TASK BRIEF: Beneath this instruction is a block of data; output from it exactly the lines that run from the one containing "let fs := freeSlots s v n" through the one containing "match copyRecord s", inclusive.

MATERIAL FOR THIS EXERCISE:
/-- Relocate a row to a sector (R399). -/
def relocate (s : State) (r : RowId) (n : Nat) : State :=
  match verOf s r.ctx r.table r.ver with
  | none => s
  | some v =>
    if rowLocked s v r.row || s.emb.relocs.any (fun x => x.row = r) || decide ((s.emb.relocs.filter fun x => x.sector = n).length ≥ 1048576) then s
    else
      let fs := freeSlots s v n
      let (k, s) := s.takeFree
      match fs[k % max fs.length 1]? with
      | none => s
      | some a =>
        match copyRecord s v.ctx (v.rowVa + r.row * v.stride) a v.stride with
        | (some s, _) => { s with emb := { s.emb with relocs := s.emb.relocs ++ [⟨r, n, a⟩] } }
        | (none, s) => s

/-- The engine with the most, or fewest, rows served among some. -/
def engineBy (s : State) (better : Nat → Nat → Bool) (es : List Nat) : Option Nat :=
  es.foldl (fun b e => match b with
    | none => some e
    | some x => if better (tabGet 0 e s.emb.served) (tabGet 0 x s.emb.served) then some e else some x) none

/-- The hottest rows first. -/
def hottest : Nat → List (RowId × Nat) → List RowId
  | 0, _ => []
  | n + 1, l =>
    match l.foldl (fun b x => match b with
      | none => some x
      | some (y : RowId × Nat) => if x.2 > y.2 then some x else some y) none with
    | none => []
    | some x => x.1 :: hottest n (l.erase x)

/-- BALANCE_EPOCH (R398 to R400). -/
def execBalanceEpoch (t : Nat) (s : State) : Ans :=
  let s := s.upto t
  .next <|
    if s.now < s.emb.epochAt + 1000000 * s.get F.EMB_CTRL_BAL_EPOCH_MS then s
    else
      let n := fun e => tabGet 0 e s.emb.served
      let s := (List.range 4).foldl (fun s e => s.set (F.EMB_E_LOAD_LAST_EPOCH e) (min (n e) (2 ^ 32 - 1))) s
      let ok := (List.range 4).filter fun e => s.get (F.EMB_E_STATUS_STATE e) < 2
      let hi := engineBy s (fun a b => decide (a > b)) ok
      let lo := engineBy s (fun a b => decide (a < b)) ok
      let hot := match hi, lo with
        | some a, some b => if n a * 16 > s.get F.EMB_CTRL_BAL_RATIO * n b then some (a, b) else none
        | _, _ => none
      let back := fun r : Reloc => match verOf s r.row.ctx r.row.table r.row.ver with
        | some v => match hot with
          | some (a, _) => embServing s (vaHome s v.ctx (v.rowVa + r.row.row * v.stride)) != a
          | none => true
        | none => true
      let s := (s.emb.relocs.filter back).foldl returnRow s
      let s := match hot with
        | some (a, b) =>
          if s.flag F.EMB_CTRL_BAL_EN then
            let mine := s.emb.hot.filter fun (h : RowId × Nat) => match verOf s h.1.ctx h.1.table h.1.ver with
              | some v => v.balPages != 0 && rowEngine s v h.1.row = a
              | none => false
            (hottest (min (s.get F.EMB_CTRL_BAL_MAX) 4096) mine).foldl (fun s r => relocate s r b) s
          else s
        | none => s
      { s with emb := { s.emb with served := [], hot := [], epochAt := s.now } }

end Sys2Proof.Machine
end

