/-- SCHEDULER_SELECT makes up to two selections (R521 to R525): a ready lane of a queue with reserve credit first, round robin over the
tenants, class 2 before class 3; then the eligible lane of class 2, and then of class 3, with the least tag. A spilled message that has been
read back may be selected. Tenant queues and class stores by the management port (R517, R518, R525, R526, R533, R723): a READ shows a
queue's settings, a WRITE installs them with the credits of R525, or reports DENIED or CAPACITY and leaves the queue; a command while BUSY
does nothing. The class shares take their nearest values, unless they exceed 4,096 KiB together or the block is locked. -/
def Obligations.SchedulerSelectsAndConfigures : Prop :=
  ((∀ (s : State) (p : Fin 6) (t : Nat),
     let s1 := (s.sched.tqs.filter fun e => e.1 / 256 = p.val).foldl (fun s e => refreshTq s p (e.1 % 256)) (s.upto t)
     exec (.schedulerSelect p t) s = .next (wake (selectOne (selectOne (noteLanes s1 p) p) p))) ∧
   (∀ (s : State) (p : Nat) (f : Flight),
     (∀ x : Nat × Nat, pickReserved s p = some x → (laneOf s p x.1 x.2).head? = some f →
       selectOne s p = selectFlight { s with sched := { s.sched with rr := tabPut p x.1 s.sched.rr } } f true) ∧
     (pickReserved s p = none →
       (∀ x : Nat × Nat, pickWeighted s p 2 = some x → (laneOf s p x.1 x.2).head? = some f → selectOne s p = selectFlight s f false) ∧
       (∀ x : Nat × Nat, pickWeighted s p 2 = none → pickWeighted s p 3 = some x → (laneOf s p x.1 x.2).head? = some f →
         selectOne s p = selectFlight s f false) ∧
       (pickWeighted s p 2 = none → pickWeighted s p 3 = none → selectOne s p = s))) ∧
   (∀ (s : State) (p t c : Nat), pickReserved s p = some (t, c) → (c = 2 ∨ c = 3) ∧ hasReserve s p t = true ∧ laneReady s p t c = true ∧
     (c = 3 → laneReady s p t 2 = false)) ∧
   (∀ (s : State) (p c t d : Nat), pickWeighted s p c = some (t, d) → d = c ∧ laneReady s p t c = true ∧ weightedOk s p t = true) ∧
   (∀ (s : State) (p t c : Nat), laneReady s p t c = true → tqInflight s p t < (tenant s p t).inflightMax ∧
     ((tenant s p t).rate = 0 ∨ 0 < (tenant s p t).rateCredit) ∧ ∃ f : Flight, (laneOf s p t c).head? = some f ∧ throttled s f.req.ctx.val = false) ∧
   (∀ (s : State) (p : Fin 6) (g : Fin 8192) (t : Nat) (f : Flight), flightOf s p g = some f →
     (f.stage = .lane true false → exec (.spillReadback p g t) s = .next (noteLanes (putFlight (s.upto t) { f with stage := .lane true true }) p)) ∧
     (f.stage ≠ .lane true false → exec (.spillReadback p g t) s = .next (s.upto t)))) ∧
  ((∀ (s : State) (p : Fin 6) (n : Fin 256), PortOpen s → s.flag F.SCH_TQ_SEL_BUSY = false →
     let q := tenant s p n
     Gives (.tqRead p n) s fun u =>
       u.get F.SCH_TQ_SEL_PORT = p.val ∧ u.get F.SCH_TQ_SEL_TENANT = n.val ∧ u.get F.SCH_TQ_SEL_RESULT = 0 ∧ u.flag F.SCH_TQ_CFG0_EN = q.en ∧
       u.get F.SCH_TQ_CFG0_DOMAIN = q.domain % 2 ^ 8 ∧ u.get F.SCH_TQ_CFG0_WEIGHT = q.weight % 2 ^ 8 ∧ u.get F.SCH_TQ_CFG0_RATE = q.rate % 2 ^ 12 ∧
       u.get F.SCH_TQ_CFG0_RATE_CAP_KIB = q.rateCap % 2 ^ 16 ∧ u.get F.SCH_TQ_CFG1_RESV = q.resv % 2 ^ 12 ∧
       u.get F.SCH_TQ_CFG1_RESV_CAP_KIB = q.resvCap % 2 ^ 16 ∧ u.get F.SCH_TQ_CFG1_INFLIGHT_MAX = q.inflightMax % 2 ^ 14 ∧
       u.get F.SCH_TQ_CFG1_BUF_KIB = q.bufKib % 2 ^ 12 ∧ u.get F.SCH_TQ_STAT_INFLIGHT = tqInflight s p n % 2 ^ 14 ∧
       u.get F.SCH_TQ_STAT_QUEUED = tqQueued s p n % 2 ^ 14 ∧ SameButFields (answeredState s) u) ∧
   (∀ (s : State) (p : Fin 6) (n : Fin 256) (t : Nat), PortOpen (s.upto t) → s.flag F.SCH_TQ_SEL_BUSY = false →
     let s1 := ((answeredState (s.upto t)).set F.SCH_TQ_SEL_PORT p).set F.SCH_TQ_SEL_TENANT n
     let c0 := (tenantWords { en := s.flag F.SCH_TQ_CFG0_EN, domain := s.get F.SCH_TQ_CFG0_DOMAIN, weight := s.get F.SCH_TQ_CFG0_WEIGHT,
                              rate := s.get F.SCH_TQ_CFG0_RATE, rateCap := s.get F.SCH_TQ_CFG0_RATE_CAP_KIB }).1
     let c1 := (tenantWords { resv := s.get F.SCH_TQ_CFG1_RESV, resvCap := s.get F.SCH_TQ_CFG1_RESV_CAP_KIB,
                              inflightMax := s.get F.SCH_TQ_CFG1_INFLIGHT_MAX, bufKib := s.get F.SCH_TQ_CFG1_BUF_KIB }).2
     let r := installTq s1 p n c0 c1
     exec (.tqWrite p n t) s = .next (r.2.set F.SCH_TQ_SEL_RESULT (codeNum r.1))) ∧
   (∀ (s : State) (p : Fin 6) (n : Fin 256) (t : Nat), PortOpen (s.upto t) → PortOpen s → s.flag F.SCH_TQ_SEL_BUSY = true →
     exec (.tqRead p n) s = .next (answeredState s) ∧ exec (.tqWrite p n t) s = .next (answeredState (s.upto t))) ∧
   (∀ (s : State) (p n c0 c1 : Nat),
     let q := tenantOf (tenant (refreshTq s p n) p n) c0 c1
     let r := installTq s p n c0 c1
     (tqRefuses s p n (bits c0 1 8) = true → r = (.denied, s)) ∧
     (tqRefuses s p n (bits c0 1 8) = false →
       (resvSum s p < resvSum (forceTq s p n c0 c1) p → 51296 < resvSum (forceTq s p n c0 c1) p → r = (.capacity, s)) ∧
       (resvSum (forceTq s p n c0 c1) p ≤ resvSum s p ∨ resvSum (forceTq s p n c0 c1) p ≤ 51296 → r.1 = .ok ∧
         (n < 256 →
           let x := tenant r.2 p n
           x.en = q.en ∧ x.domain = q.domain ∧ x.weight = q.weight ∧ x.rate = q.rate ∧ x.rateCap = q.rateCap ∧ x.resv = q.resv ∧
           x.resvCap = q.resvCap ∧ x.inflightMax = q.inflightMax ∧ x.bufKib = q.bufKib ∧
           (q.en = true → (tenant s p n).en = false → x.rateCredit = q.rateCap * 1024 ∧ x.resvCredit = q.resvCap * 1024) ∧
           (x.rateCredit ≤ q.rateCap * 1024 ∧ x.resvCredit ≤ q.resvCap * 1024))))) ∧
   (∀ (q : Tenant) (c0 c1 : Nat),
     let x := tenantOf q c0 c1
     1 ≤ x.rateCap ∧ x.rateCap ≤ 65535 ∧ 1 ≤ x.resvCap ∧ x.resvCap ≤ 65535 ∧ 1 ≤ x.inflightMax ∧ x.inflightMax ≤ 8192 ∧ 16 ≤ x.bufKib ∧
     x.bufKib ≤ 3072) ∧
   (∀ (s : State) (p : Fin 6) (v : Word), PortOpen s →
     let c0 := clampTo 64 1024 (bits v.toNat 0 11)
     let c1 := clampTo 64 1024 (bits v.toNat 11 11)
     let c2 := clampTo 256 3072 (bits v.toNat 22 12)
     let c3 := clampTo 256 3072 (bits v.toNat 34 12)
     let fs := [F.SCH_K_LIMITS_C0_KIB p, F.SCH_K_LIMITS_C1_KIB p, F.SCH_K_LIMITS_C2_KIB p, F.SCH_K_LIMITS_C3_KIB p]
     (s.flag F.SCH_CTRL_LOCK = true ∨ 4096 < c0 + c1 + c2 + c3 → exec (.limitsWrite p v) s = .next (answeredState s)) ∧
     (s.flag F.SCH_CTRL_LOCK = false → c0 + c1 + c2 + c3 ≤ 4096 → Gives (.limitsWrite p v) s fun u =>
       fs.map u.get = [c0, c1, c2, c3] ∧ OnlyFields (fs.map Fld.key) (answeredState s) u)))
end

EXPECTED OUTPUT:
      let fs := freeSlots s v n
      let (k, s) := s.takeFree
      match fs[k % max fs.length 1]? with
      | none => s
      | some a =>
        match copyRecord s v.ctx (v.rowVa + r.row * v.stride) a v.stride with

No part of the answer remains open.